Ghost Lights Of Borrego

Ghost Lights Of Borrego

Date: 1850s

Location: Borrego Springs area of CA

Anza-Borrego Desert State Park and the Borrego Springs area of California are notorious for the many legends, ghost stories and unexplained phenomena occurring there over the years.

The region of the Sonoran Desert is home to the Vallecito Stage Station, Yaqui Well, in addition to the mysterious Ghost Lights of Oriflamme Mountain.

Looking over the steep canyons above Oriflamme Canyon, on the western edge of Anza Borrego Desert State Park, where the James Lassator supply road led down the steep slopes in the 1850s, Anza Borrego Desert State Park Publication.

The first account of the Phantom Lights of Borrego was reported in 1858 by a Butterfield Stage driver. Since then soldiers, prospectors and explorers have reported seeing similar lights.

The sightings have been reported near Oriflamme Mountain, over Borrego Valley and in other nearby areas. The occurrences are always slightly different, but the general description is the same.

In 1892, a prospector by the name of Charles Knowles and 2 other men were camping near Grapevine Canyon at the entrance to the Narrows, where they reported their sighting of Fire Balls.

Knowles described the lights as balls of fire that rose up approximately 100' in the air and then exploded. Knowles compared the fire balls to fireworks. He saw 3 fire balls rise and cascade upon explosion, before they stopped.

About 30 minutes later the lights started again, but this time they were different.

The lights rose into an arch pattern returning to the ground without exploding. The light would then reverse itself and go back to the place where it started.

Scientists have tried to determine a logical explanation for the Ghost Lights. One scientific explanation suggests that when the wind blows sand against quartz outcroppings, static electricity is created, which could look like bright lights or sparks on a dark night.

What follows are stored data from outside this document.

/-- Transfers whose block's port a runner has, or not; a parked unit with its bytes kept; a range moved up to the end of the space. -/
def portBusy : State := { linkedTo (put0 true false) 1 with cores := [(0, { core0 with portWrites := [{ block := 0, stream := .cc, seq := 1, issue := 90, remote := false }] })] }
theorem wit_Transfers_ports : portTaken portBusy dom0 0 4096 64 (·.portWrites) = true ∧ portTaken (linkedTo (put0 true false) 1) dom0 0 4096 64 (·.portWrites) = false ∧
    findXfer portBusy 5 = some (put0 true false) ∧ 4096 / 2 ^ 18 = 0 := by decide +kernel
def parkedDma : Dma := { dma0 false with parked := true, hold := 77 }
theorem wit_Transfers_parked : findDma (dmaing parkedDma) 6 = some parkedDma ∧ parkedDma ∈ (getPkg (dmaing parkedDma) 0).dma ∧ findXfer (dmaing parkedDma) 6 = none ∧
    unitAt (dmaing parkedDma) 0 7 0x1000 2 = .reaches 0x1000 ∧ (2 ^ 39 - 0x1000) + (0x2000 - 0x1000) ≤ 2 ^ 39 := by decide +kernel
def released0 : Compaction := { moving0 with moved := some 720 }
theorem wit_Transfers_release : (720 + 1280 ≤ (compacting [released0]).clock) ∧ released0.moved = some 720 := by decide +kernel
theorem wit_Transfers_release' (k : Nat) : (getCore (compacting [released0]) k).inflight = [] := rfl

def asking : State :=
  { stopped0 with domains := [{ dom0 with status := .held, stopAt := some 100, schedStop := some (.checkpoint 0 100 0) }] }
theorem wit_MailboxCommands_ckpt : (∃ d ∈ asking.domains, d.status = .held ∧ d.stopAt ≠ none ∧ d.saveNow = false ∧
      ∃ k ∈ d.all, (getCore asking k).stop ≠ none) ∧ (boxed {}).domains.map Domain.schedStop = [none] ∧ (0 : Nat) = 0 := by decide +kernel
def owners : State := { base with pkgs := [(0, { parts := [(0, { configured := true }), (1, { mem := [(0x4000, 0x5000)] })] })] }
theorem wit_MailboxCommands_policy : foreignAddr owners 0 0 (0x4001 - 1) = true ∧ foreignAddr owners 0 0 (0x5001 - 1) = false ∧
    Sparse.wfFrom 0 0 (getPkg owners 0).power = true := by decide +kernel

/-- A hub with an event that waits for its cycle; a token accepted; a running hub. -/
def measuring : State := { State.reset with pkgs := [(0, { hubReset := false, measQueue := [(2, [1])], unlocking := none })] }
theorem wit_ServiceEvents_measure : (getPkg measuring 0).measQueue = (2, [1]) :: [] ∧ (getPkg measuring 0).measAt ≠ measuring.clock + 1 ∧
    (getPkg measuring 0).hubReset = false ∧ (getPkg measuring 0).lifecycle ≠ .retired ∧ (getPkg measuring 0).unlocking = none ∧
    ({ unlocking := some [5] } : Pkg).unlocking = some [5] ∧ (2 < 4 ∧ 2 < 3) ∧ ((16 : Nat) < 17 ∧ (getPart (boxed {}) 0 0).configured = true) := by decide +kernel

/-- A watched range, an address that the native filter has, and rings with room, full and of no size. -/
def watching : State := one { core0 with watch := 1, ranges := [(0, { range0 with ctl := range0.ctl + 32, wmask := 1, wbm := 1 })] } dom0
def ringAt (head tail size : Nat) : Memory := Memory.writeNat (Memory.writeNat (Memory.writeNat [] 0x100 8 head) 0x108 8 tail) 0x110 8 size
theorem wit_RecordsReachTheirRings : (0x1000 < 2 ^ 57 ∧ 6 < 8 ∧ (getCore watching 0).trace.length + 2 ≤ 64 ∧ tidy watching = true) ∧
    (getCore watching 0).watch.getLsbD 0 = true ∧ (getCore watching 0).watch.getLsbD 16 = false ∧
    (Memory.word (ringAt 5 1 4) 0x110).toNat ≤ (Memory.word (ringAt 5 1 4) 0x100).toNat - (Memory.word (ringAt 5 1 4) 0x108).toNat ∧
    ¬ (Memory.word (ringAt 4 1 4) 0x110).toNat ≤ (Memory.word (ringAt 4 1 4) 0x100).toNat - (Memory.word (ringAt 4 1 4) 0x108).toNat ∧
    (Memory.word [] 0x110).toNat = 0 ∧ Memory.wf (ringAt 5 1 4) = true ∧ effRcb region0 0 9 8 0x4000 = some 0x4000 ∧
    (cur base).trace.length < 64 ∧ 64 ≤ (List.replicate 64 [(0 : Word)]).length := by decide +kernel
theorem test_watch_records : ((getCore (watchTest watching 0 .cp 3 0 9 0 8 3) 0).trace.map List.length = [4]) ∧
    (getCore (watchTest watching 0 .cp 3 0 9 0x1000 8 3) 0).trace.length = 1 := by decide +kernel

-- Issue checks, mailbox records, ranges of a partition, scope of a fence -----------------------------------------------------------------------------

/-- The next command of a stream as it was fetched, and the stream that issues it in the present cycle. -/
def fetchedAs (w : Nat) (fault : Option (Nat × Nat)) : Fetched := ⟨0, [toWord w], 1, 100, fault⟩
def issuing (w : Nat) (fault : Option (Nat × Nat)) (c : CoreState) : State :=
  { one { c with cc := { c.cc with fetched := [fetchedAs w fault] } } dom0 with agenda := [.issue 0 .cc] }
def issued (w : Nat) (fault : Option (Nat × Nat)) (c : CoreState) : State := enterIssue { issuing w fault c with agenda := [] } 0 .cc (fetchedAs w fault)
/-- A WAIT byte that faults, a word that is no command, a system core's command, a full slot, a busy engine, a free one, a stream-control
command in a full slot. -/
theorem wit_StepRunsTheDecodedCommand_checks :
    issueOf { issuing addWord (some (1, 0)) core0 with agenda := [] } 0 .cc = some (fetchedAs addWord (some (1, 0))) ∧
    (decodeWords .cc [0x0000F60000000000] = .error .unassigned) ∧ (issued 0xF60000000000 none core0).ctx.core = 0 ∧
    fieldsOk (issued addWord none core0) 0 .eret = false ∧ fieldsOk (issued addWord none core0) 0 (.add 5 1 2) = true ∧
    lastPlaceOk (curStream (issued addWord none core0)) (fetchedAs addWord none) (.add 5 1 2) = true ∧ isControl .nop = true ∧
    isControl (.add 5 1 2) = false ∧
    (curStream (issued addWord none { core0 with cc := { core0.cc with lastSlot := some 100 } })).lastSlot = some 100 ∧
    (curStream (issued addWord none core0)).lastSlot ≠ some (cur (issued addWord none core0)).dcc ∧
    (cur (issued addWord none core0)).dcc < Sparse.get 0 (cur (issued addWord none { core0 with busy := [(ccSt, 101)] })).busy (occupies base (.add 5 1 2)).1 ∧
    Sparse.get 0 (cur (issued addWord none core0)).busy (occupies base (.add 5 1 2)).1 ≤ 100 := by decide +kernel

/-- A system core writes a record into its own partition's mailbox, and one into another's. -/
def mailing : State := { system0 with agenda := [.mail 640 (.armx 0 1 3)], pkgs := [(0, { parts := [(0, { sysCores := [641] }), (1, { sysCores := [640] })] })] }
theorem wit_StepTakesTheAgendaInOrder_mail : mailing.agenda = .mail 640 (.armx 0 1 3) :: [] ∧ mailboxOf (.armx 0 1 3) = some (0, 1) ∧ pkgOf 640 = 0 ∧
    numOf 640 ∈ (getPart mailing 0 1).sysCores ∧ ¬ (numOf 640 ∈ (getPart mailing 0 0).sysCores) ∧ mailing.dead = false := by decide +kernel

/-- Two packages, the partition's ASID 7 in both, ASID 8 another partition's; a core of each package, one of them in a pour. -/
def ranges2 : State :=
  { system0 with
    cores := [(0, { ranges := [(0, range0)] }), (640, { cc := { ended := false } }), (1024, { core0 with ranges := [(0, range0)] })]
    domains := [{ dom0 with cores := [1024], pkgs := [1] }]
    pkgs := [(0, { parts := [(0, { sysCores := [640], asids := [7] }), (1, { asids := [8] })] }), (1, { parts := [(1, { asids := [9] })] })] }
theorem wit_SystemCoreCommands_reach : foreignAsid ranges2 0 (ownPart ranges2 640) 7 = false ∧ foreignAsid ranges2 0 (ownPart ranges2 640) 8 = true ∧
    (ranges2.pkgs.map Prod.fst).Nodup ∧ 1 ∈ ranges2.pkgs.map Prod.fst ∧ foreignAsid ranges2 1 (ownPart ranges2 640) 7 = false ∧
    domOf ranges2 0 = none ∧ (domOf ranges2 1024).isSome = true ∧ 1024 ∈ ranges2.cores.map Prod.fst ∧ 1024 % 1024 < 640 ∧ ¬ (640 % 1024 < 640) ∧
    pinnedThere ranges2 7 0x1000 = false ∧ reachedPkgs ranges2 7 = [0, 1] := by decide +kernel
def listing : State := { system0 with mem := listed 1, pkgs := [(0, { lists := [(7, 0x20001)] })] }
theorem wit_SystemCoreCommands_list : listing.pkgs.map Prod.fst = [0] ∧ (getPkg listing 0).compactions = [] ∧ findSlot listing 0 7 0x1000 = some 0 ∧
    listSlot listing 0 7 0 = some 0x20000 := by decide +kernel
theorem wit_SystemCoreCommands_nolist : findSlot listing 0 8 0x1000 = none := by
  unfold findSlot
  exact List.find?_eq_none.mpr (fun i _ => by have h : listSlot listing 0 8 i = none := rfl; simp [h])
theorem wit_SystemCoreCommands_pin : (domOf pinned0 0).isSome = true ∧ (0, { range0 with ctl := range0.ctl + 64 }) ∈ (getCore pinned0 0).ranges ∧
    (range0.ctl + 64).toNat / 2 ^ 6 % 2 = 1 := by decide +kernel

Some believe that the lights were signals used by bootleggers during prohibition or U.S. Immigration for smuggling operations related to the Mexican Boarder.

The only problem with these explanations is that the sightings had been going on long before and after the time constricted by the events described above.

Another notion is that the fire balls indicate the location of buried treasure.

There are stories that support this latter theory of buried treasure.

One of the stories tells of a young man who found many gold nuggets in a gully within the Oriflammes. Another man by the name of George Benton found a boulder of rock, weighing a ton, that contained gold. He found the boulder in the Oriflammes.